Required action :: Return each line exactly as written. Begin with the first line of the entries and end with the line that has "namespace Sys2Proof.Machine".

◆ ◆ ◆ ◆

-- ==== Sys2Proof/Machine/Counter.lean ====
section
/-! DEFINITION. The two counters of the block (10_state.md rules R26 and R27): unsigned, of the least width that holds
their range. -/

namespace Sys2Proof.Machine

/-- The width of a counter of range `0..limit`: `max(1, ceil(log2(limit + 1)))` bits (R26, R27). -/
def counterWidth (limit : Nat) : Nat := max 1 (Nat.clog 2 (limit + 1))

/-- An unsigned counter of range `0..limit`. -/
abbrev Counter (limit : Nat) := BitVec (counterWidth limit)

/-- The counter at the top of its range. -/
def fullCount (limit : Nat) : Counter limit := BitVec.ofNat (counterWidth limit) limit

end Sys2Proof.Machine
end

◆ ◆ ◆ ◆

Your solution ::
-- ==== Sys2Proof/Machine/Counter.lean ====
section
/-! DEFINITION. The two counters of the block (10_state.md rules R26 and R27): unsigned, of the least width that holds
their range. -/

namespace Sys2Proof.Machine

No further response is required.